Directions for this task: Please return the listing exactly, line for line.

Data records Block Start

-- ==== Sys2Proof/Safety.lean ====
section
/-! DEFINITION. What claims about the PX-340 are stated with: when a request is with its block, and the
invariants that every step keeps. -/

namespace Sys2Proof.Machine

/-! ## When a request is with its block -/

/-- R180: the RESET pin is released, and the current request is `i`, with the block that owns it, as the
message `m` that brought it. -/
def State.Handed (i : Instr) (m : Message) (s : State) : Prop :=
  s.resetPin = false ∧ s.link.current = some ⟨m, .handed⟩ ∧ m.decode = some i

/-- The current request `m` has been answered with `r`, and nothing else of the state has changed. -/
def State.answered (m : Message) (r : Reply) (s : State) : State :=
  { s with link := { s.link with current := some ⟨m, .replyPending r⟩ } }

/-- The request is refused with a code and a detail, and changes nothing else (R182). -/
def Refused (i : Instr) (m : Message) (s : State) (code : RefusalCode) (detail : Nat) : Prop :=
  exec i s = .next (s.answered m (.refuse code detail))

/-- The request is accepted: `t` is the state its effects leave, and the reply carries `items` (R182). -/
def Accepted (i : Instr) (m : Message) (s t : State) (items : List Byte) : Prop :=
  exec i s = .next (t.answered m (.accept items))

/-- Every check of a table passes. -/
def passes (checks : List Check) : Prop := ∀ c ∈ checks, c.1 = false

/-- The first check of a table that fails is the refusal, and the request then changes nothing. -/
def FirstRefusal (i : Instr) (m : Message) (s : State) (checks : List Check) : Prop :=
  ∀ before code detail after, checks = before ++ (true, code, detail) :: after → passes before →
    Refused i m s code detail

/-- A selector is well formed: index 0..63 of the global table or 0..191 of the reel table, the other seven
bits of the second byte 0 (R25). -/
def selectorOk (w : Half) : Bool :=
  decide ((w.toNat / 256 = 0 ∧ w.toNat % 256 < 64) ∨ (w.toNat / 256 = 128 ∧ w.toNat % 256 < 192))

/-- R25, R24: the two checks every request of the Plane Tables begins with. -/
def selectorChecks (w : Half) (s : State) : List Check :=
  [(!selectorOk w, .badValue, 1), (decide (w.toNat / 256 = 128) && s.reel.isNone, .noReel, 0)]

/-- R31, R32: the checks that Undefine Plane and Rewind Plane share: a defined descriptor that no job
names. -/
def unusedPlaneChecks (sel : Half) (s : State) : List Check :=
  selectorChecks sel s ++
    [ ((Table.get s.planes sel.toNat).isNone, .notDefined, sel.toNat),
      ((Table.get s.planes sel.toNat).any fun p => decide (0 < p.use), .inUse,
        ((Table.get s.planes sel.toNat).map Plane.use).getD 0) ]

/-- R53: the exposure product of entry `v` of a curve is less than that of the entry before it. -/
def fallsAt (curve : List DriveEntry) (v : Nat) : Prop :=
  ∃ a b, 1 ≤ v ∧ curve[v - 1]? = some a ∧ curve[v]? = some b ∧ b.level * b.duty < a.level * a.duty

/-- R7, R8: the checks of Queue Job in order; the items of the payload, and planes and curve set channel by
channel. -/
def queueRows (p : QueueJobItems) (s : State) : List Check :=
  let kind := p.kind.toNat
  let marked (n : Nat) : Bool := p.presence.getLsbD n
  let plane (sel : Half) : Option Plane := Table.get s.planes sel.toNat
  let unfit (sel : Half) : Bool := (plane sel).any fun d =>
    decide (d.width ≠ (s.reel.map Reel.width).getD 0 ∨ d.limit < (s.reel.map Reel.lines).getD 0)
  [ (decide (32 ≤ s.jobs.live.length + s.jobs.results.length), .full, s.jobs.results.length),
    (s.reel.isNone, .noReel, 0),
    (decide (p.tag.toNat = 0), .badValue, 1),
    (decide (2 < kind), .badValue, 2),
    (decide (p.presence.toNat % 8 ≠ (if kind = 0 then 3 else if kind = 1 then 6 else 0)), .badValue, 3),
    (marked 0 && !selectorOk p.selectors.red, .badValue, 4),
    (marked 0 && !selectorOk p.selectors.green, .badValue, 5),
    (marked 0 && !selectorOk p.selectors.blue, .badValue, 6),
    (marked 1 && decide (15 < p.curveSet.toNat), .badValue, 7),
    (marked 2 && decide (4095 < p.flash.red.toNat), .badValue, 8),
    (marked 2 && decide (4095 < p.flash.green.toNat), .badValue, 9),
    (marked 2 && decide (4095 < p.flash.blue.toNat), .badValue, 10),
    (decide (p.release.toNat ≠ 0 ∧ kind ≠ 0), .badValue, 11),
    (((s.jobs.live ++ s.jobs.results).map Job.tag).contains p.tag.toNat, .duplicateTag, p.tag.toNat),
    (decide (kind ≤ 1) && !((Table.get s.curves p.curveSet.toNat).any CurveSet.ready), .notReady,
      p.curveSet.toNat),
    (decide (kind = 0) && (plane p.selectors.red).isNone, .notDefined, p.selectors.red.toNat),
    (decide (kind = 0) && (plane p.selectors.green).isNone, .notDefined, p.selectors.green.toNat),
    (decide (kind = 0) && (plane p.selectors.blue).isNone, .notDefined, p.selectors.blue.toNat),
    (decide (kind = 0) && unfit p.selectors.red, .bounds, p.selectors.red.toNat),
    (decide (kind = 0) && unfit p.selectors.green, .bounds, p.selectors.green.toNat),
    (decide (kind = 0) && unfit p.selectors.blue, .bounds, p.selectors.blue.toNat) ]

/-! ## Frame store: the arbiter's choice, the prefetcher, a withdrawn claim -/

/-- R41, R42: the arbiter `b` is `a` after it has chosen with `sets` line sets in the Line Prefetch Queue: an access
in progress goes on; a claim that waits alone is served; with both waiting, the prefetcher is served while fewer
than 4 sets are complete, and else the claimant not served last. -/
structure Chosen (sets : Nat) (a b : Arbiter) : Prop where
  busy : a.access.isSome → b = a
  idle : a.access = none → a.readWaiting = none → a.writeWaiting = none → b = a
  read : ∀ r, a.access = none → a.readWaiting = some r →
    a.writeWaiting = none ∨ sets < 4 ∨ a.lastServed = .planeWriter →
    b = { a with access := some (.read r false), readWaiting := none }
  write : ∀ w, a.access = none → a.writeWaiting = some w →
    a.readWaiting = none ∨ (4 ≤ sets ∧ a.lastServed = .prefetcher) →
    b = { a with access := some (.write w), writeWaiting := none }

Data records Block End

Solution to this problem:
-- ==== Sys2Proof/Safety.lean ====
section
/-! DEFINITION. What claims about the PX-340 are stated with: when a request is with its block, and the
invariants that every step keeps. -/

namespace Sys2Proof.Machine

/-! ## When a request is with its block -/

/-- R180: the RESET pin is released, and the current request is `i`, with the block that owns it, as the
message `m` that brought it. -/
def State.Handed (i : Instr) (m : Message) (s : State) : Prop :=
  s.resetPin = false ∧ s.link.current = some ⟨m, .handed⟩ ∧ m.decode = some i

/-- The current request `m` has been answered with `r`, and nothing else of the state has changed. -/
def State.answered (m : Message) (r : Reply) (s : State) : State :=
  { s with link := { s.link with current := some ⟨m, .replyPending r⟩ } }

/-- The request is refused with a code and a detail, and changes nothing else (R182). -/
def Refused (i : Instr) (m : Message) (s : State) (code : RefusalCode) (detail : Nat) : Prop :=
  exec i s = .next (s.answered m (.refuse code detail))

/-- The request is accepted: `t` is the state its effects leave, and the reply carries `items` (R182). -/
def Accepted (i : Instr) (m : Message) (s t : State) (items : List Byte) : Prop :=
  exec i s = .next (t.answered m (.accept items))

/-- Every check of a table passes. -/
def passes (checks : List Check) : Prop := ∀ c ∈ checks, c.1 = false

/-- The first check of a table that fails is the refusal, and the request then changes nothing. -/
def FirstRefusal (i : Instr) (m : Message) (s : State) (checks : List Check) : Prop :=
  ∀ before code detail after, checks = before ++ (true, code, detail) :: after → passes before →
    Refused i m s code detail

/-- A selector is well formed: index 0..63 of the global table or 0..191 of the reel table, the other seven
bits of the second byte 0 (R25). -/
def selectorOk (w : Half) : Bool :=
  decide ((w.toNat / 256 = 0 ∧ w.toNat % 256 < 64) ∨ (w.toNat / 256 = 128 ∧ w.toNat % 256 < 192))

/-- R25, R24: the two checks every request of the Plane Tables begins with. -/
def selectorChecks (w : Half) (s : State) : List Check :=
  [(!selectorOk w, .badValue, 1), (decide (w.toNat / 256 = 128) && s.reel.isNone, .noReel, 0)]

/-- R31, R32: the checks that Undefine Plane and Rewind Plane share: a defined descriptor that no job
names. -/
def unusedPlaneChecks (sel : Half) (s : State) : List Check :=
  selectorChecks sel s ++
    [ ((Table.get s.planes sel.toNat).isNone, .notDefined, sel.toNat),
      ((Table.get s.planes sel.toNat).any fun p => decide (0 < p.use), .inUse,
        ((Table.get s.planes sel.toNat).map Plane.use).getD 0) ]

/-- R53: the exposure product of entry `v` of a curve is less than that of the entry before it. -/
def fallsAt (curve : List DriveEntry) (v : Nat) : Prop :=
  ∃ a b, 1 ≤ v ∧ curve[v - 1]? = some a ∧ curve[v]? = some b ∧ b.level * b.duty < a.level * a.duty

/-- R7, R8: the checks of Queue Job in order; the items of the payload, and planes and curve set channel by
channel. -/
def queueRows (p : QueueJobItems) (s : State) : List Check :=
  let kind := p.kind.toNat
  let marked (n : Nat) : Bool := p.presence.getLsbD n
  let plane (sel : Half) : Option Plane := Table.get s.planes sel.toNat
  let unfit (sel : Half) : Bool := (plane sel).any fun d =>
    decide (d.width ≠ (s.reel.map Reel.width).getD 0 ∨ d.limit < (s.reel.map Reel.lines).getD 0)
  [ (decide (32 ≤ s.jobs.live.length + s.jobs.results.length), .full, s.jobs.results.length),
    (s.reel.isNone, .noReel, 0),
    (decide (p.tag.toNat = 0), .badValue, 1),
    (decide (2 < kind), .badValue, 2),
    (decide (p.presence.toNat % 8 ≠ (if kind = 0 then 3 else if kind = 1 then 6 else 0)), .badValue, 3),
    (marked 0 && !selectorOk p.selectors.red, .badValue, 4),
    (marked 0 && !selectorOk p.selectors.green, .badValue, 5),
    (marked 0 && !selectorOk p.selectors.blue, .badValue, 6),
    (marked 1 && decide (15 < p.curveSet.toNat), .badValue, 7),
    (marked 2 && decide (4095 < p.flash.red.toNat), .badValue, 8),
    (marked 2 && decide (4095 < p.flash.green.toNat), .badValue, 9),
    (marked 2 && decide (4095 < p.flash.blue.toNat), .badValue, 10),
    (decide (p.release.toNat ≠ 0 ∧ kind ≠ 0), .badValue, 11),
    (((s.jobs.live ++ s.jobs.results).map Job.tag).contains p.tag.toNat, .duplicateTag, p.tag.toNat),
    (decide (kind ≤ 1) && !((Table.get s.curves p.curveSet.toNat).any CurveSet.ready), .notReady,
      p.curveSet.toNat),
    (decide (kind = 0) && (plane p.selectors.red).isNone, .notDefined, p.selectors.red.toNat),
    (decide (kind = 0) && (plane p.selectors.green).isNone, .notDefined, p.selectors.green.toNat),
    (decide (kind = 0) && (plane p.selectors.blue).isNone, .notDefined, p.selectors.blue.toNat),
    (decide (kind = 0) && unfit p.selectors.red, .bounds, p.selectors.red.toNat),
    (decide (kind = 0) && unfit p.selectors.green, .bounds, p.selectors.green.toNat),
    (decide (kind = 0) && unfit p.selectors.blue, .bounds, p.selectors.blue.toNat) ]

/-! ## Frame store: the arbiter's choice, the prefetcher, a withdrawn claim -/

/-- R41, R42: the arbiter `b` is `a` after it has chosen with `sets` line sets in the Line Prefetch Queue: an access
in progress goes on; a claim that waits alone is served; with both waiting, the prefetcher is served while fewer
than 4 sets are complete, and else the claimant not served last. -/
structure Chosen (sets : Nat) (a b : Arbiter) : Prop where
  busy : a.access.isSome → b = a
  idle : a.access = none → a.readWaiting = none → a.writeWaiting = none → b = a
  read : ∀ r, a.access = none → a.readWaiting = some r →
    a.writeWaiting = none ∨ sets < 4 ∨ a.lastServed = .planeWriter →
    b = { a with access := some (.read r false), readWaiting := none }
  write : ∀ w, a.access = none → a.writeWaiting = some w →
    a.readWaiting = none ∨ (4 ≤ sets ∧ a.lastServed = .prefetcher) →
    b = { a with access := some (.write w), writeWaiting := none }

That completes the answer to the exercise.